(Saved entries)
---------------

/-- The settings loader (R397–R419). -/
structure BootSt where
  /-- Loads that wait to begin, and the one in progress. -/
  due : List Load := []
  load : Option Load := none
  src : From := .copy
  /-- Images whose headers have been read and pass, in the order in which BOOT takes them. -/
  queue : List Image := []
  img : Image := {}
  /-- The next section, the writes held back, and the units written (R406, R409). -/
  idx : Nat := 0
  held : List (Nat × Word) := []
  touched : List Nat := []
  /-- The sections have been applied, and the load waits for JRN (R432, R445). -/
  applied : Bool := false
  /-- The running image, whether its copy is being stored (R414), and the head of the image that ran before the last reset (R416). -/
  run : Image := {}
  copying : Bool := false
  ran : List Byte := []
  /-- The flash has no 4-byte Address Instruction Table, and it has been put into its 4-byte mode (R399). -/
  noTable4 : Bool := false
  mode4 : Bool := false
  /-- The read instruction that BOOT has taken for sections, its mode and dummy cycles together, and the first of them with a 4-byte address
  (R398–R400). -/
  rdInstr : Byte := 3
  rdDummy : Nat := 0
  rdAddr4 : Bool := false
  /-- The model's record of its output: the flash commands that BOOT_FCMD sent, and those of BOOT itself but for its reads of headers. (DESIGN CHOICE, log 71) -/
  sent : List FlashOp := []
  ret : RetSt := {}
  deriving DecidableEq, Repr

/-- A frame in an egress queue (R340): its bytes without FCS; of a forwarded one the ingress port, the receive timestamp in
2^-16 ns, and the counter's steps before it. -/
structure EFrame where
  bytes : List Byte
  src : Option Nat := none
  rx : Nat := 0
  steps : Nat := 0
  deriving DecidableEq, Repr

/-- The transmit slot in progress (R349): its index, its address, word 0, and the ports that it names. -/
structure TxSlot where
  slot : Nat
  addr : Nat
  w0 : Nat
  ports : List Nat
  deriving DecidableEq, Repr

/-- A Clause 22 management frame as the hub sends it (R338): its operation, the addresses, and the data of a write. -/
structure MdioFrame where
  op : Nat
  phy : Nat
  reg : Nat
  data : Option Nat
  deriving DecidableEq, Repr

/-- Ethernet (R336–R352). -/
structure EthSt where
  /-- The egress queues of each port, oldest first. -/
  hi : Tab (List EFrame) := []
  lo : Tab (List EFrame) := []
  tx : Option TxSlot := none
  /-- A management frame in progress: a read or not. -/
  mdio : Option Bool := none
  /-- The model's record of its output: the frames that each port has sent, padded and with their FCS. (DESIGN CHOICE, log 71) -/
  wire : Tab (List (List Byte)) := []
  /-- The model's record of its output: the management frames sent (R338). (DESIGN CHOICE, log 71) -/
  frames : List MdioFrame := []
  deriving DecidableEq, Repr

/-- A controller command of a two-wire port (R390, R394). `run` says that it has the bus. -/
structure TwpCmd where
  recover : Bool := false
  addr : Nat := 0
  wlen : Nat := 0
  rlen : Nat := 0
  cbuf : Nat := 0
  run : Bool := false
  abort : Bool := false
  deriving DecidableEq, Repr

---------------

▸ **Problem to solve**
Of all the entries above, output exactly the lines between the one holding "data : Option Nat" and the one holding "tx : Option TxSlot := none", inclusive.

▸ **Task answer**
  data : Option Nat
  deriving DecidableEq, Repr

/-- Ethernet (R336–R352). -/
structure EthSt where
  /-- The egress queues of each port, oldest first. -/
  hi : Tab (List EFrame) := []
  lo : Tab (List EFrame) := []
  tx : Option TxSlot := none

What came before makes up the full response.